> **WHAT YOU SHOULD DO**:
In the material below, count the lines where the word "that" appears. Nothing but the number, please.

> **DATA EXCERPTS**:
-- ==== Sys2Proof/Machine/Step.lean ====
section
/-! DEFINITION. One step of the machine, and how the host places an instruction where the step fetches. -/

namespace Sys2Proof.Machine

/-- One step: the clock counts, the machine goes on, and what follows is settled. -/
def step (s : State) : Host.Outcome State Fault Refusal :=
  settleOut (s.modX fun x => { x with tick := x.tick + 1 }).go

/-! ### Placing an instruction (log entry 1, DESIGN CHOICE) -/

/-- The launch record of the placed program: one team of one wave of one fibre, budgets of 128, 64 tags, 128 KiB of local
memory, handlers that are not the program, die 0. -/
def placedRec : List Byte :=
  leBytes 8 0 ++ leBytes 8 1 ++ leBytes 4 1 ++ leBytes 4 1 ++ leBytes 4 1 ++ [1, 1, 1, 0, 128, 128, 64, 0] ++
  leBytes 4 131072 ++ leBytes 4 0 ++ [11, 0, 1, 0] ++ List.replicate 56 0 ++ leBytes 8 0x10000 ++ leBytes 8 0x10000 ++
  List.replicate 136 0

/-- The context that the placed program runs in, if no other has its number. -/
def placedCtx : Ctx :=
  { owner := 0, errSize := 16, errBase := 2 ^ 63, errStat := 2 ^ 63 + 1024, imgBase := 0, imgSize := 65536 }

/-- A line of code that begins with an instruction. -/
def placedLine (level unit nbits w : Nat) : ILine :=
  ⟨level, unit, 1, 0, leList 8 (w % 2 ^ nbits) ++ List.replicate 120 0, 0, 0⟩

/-- The state with an instruction where `step` fetches next: a grid of one fibre on core 0, in its run at PC 0, whose code
line the instruction caches hold. It stands for the launch that loads a program (log entry 1, DESIGN CHOICE). -/
def State.withFetchWord (s : State) (nbits w : Nat) : State :=
  let n := s.x.fresh
  let grid : Grid :=
    { ctx := 1, queue := 0, seq := 0, id := 1, lrec := placedRec, recs := List.replicate 16 0, order := n }
  let wave : Wave := { team := n + 1, idx := 0, role := 0, quad := 0, fibs := [(0, { st := .ready, pc := 0 })], stamp := n }
  { s with
    mem := { s.mem with
      icache := [placedLine 0 0 nbits w, placedLine 1 0 nbits w, placedLine 2 0 nbits w] ++ s.mem.icache }
    x := { s.x with
      ctxs := if (s.x.ctxs.find? 1).isSome then s.x.ctxs else s.x.ctxs.insert 1 placedCtx
      grids := s.x.grids.insert n grid
      teams := s.x.teams.insert (n + 1) { grid := n, idx := 0, st := .resident, core := 0, prio := 11 }
      waves := s.x.waves.insert (n + 2) wave
      cur := some { wave := n + 2, pc := 0, count := 0, fmts := [], len := 0, raw := 0 }
      fresh := n + 3 } }

end Sys2Proof.Machine
end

> **WRITTEN SOLUTION**:
4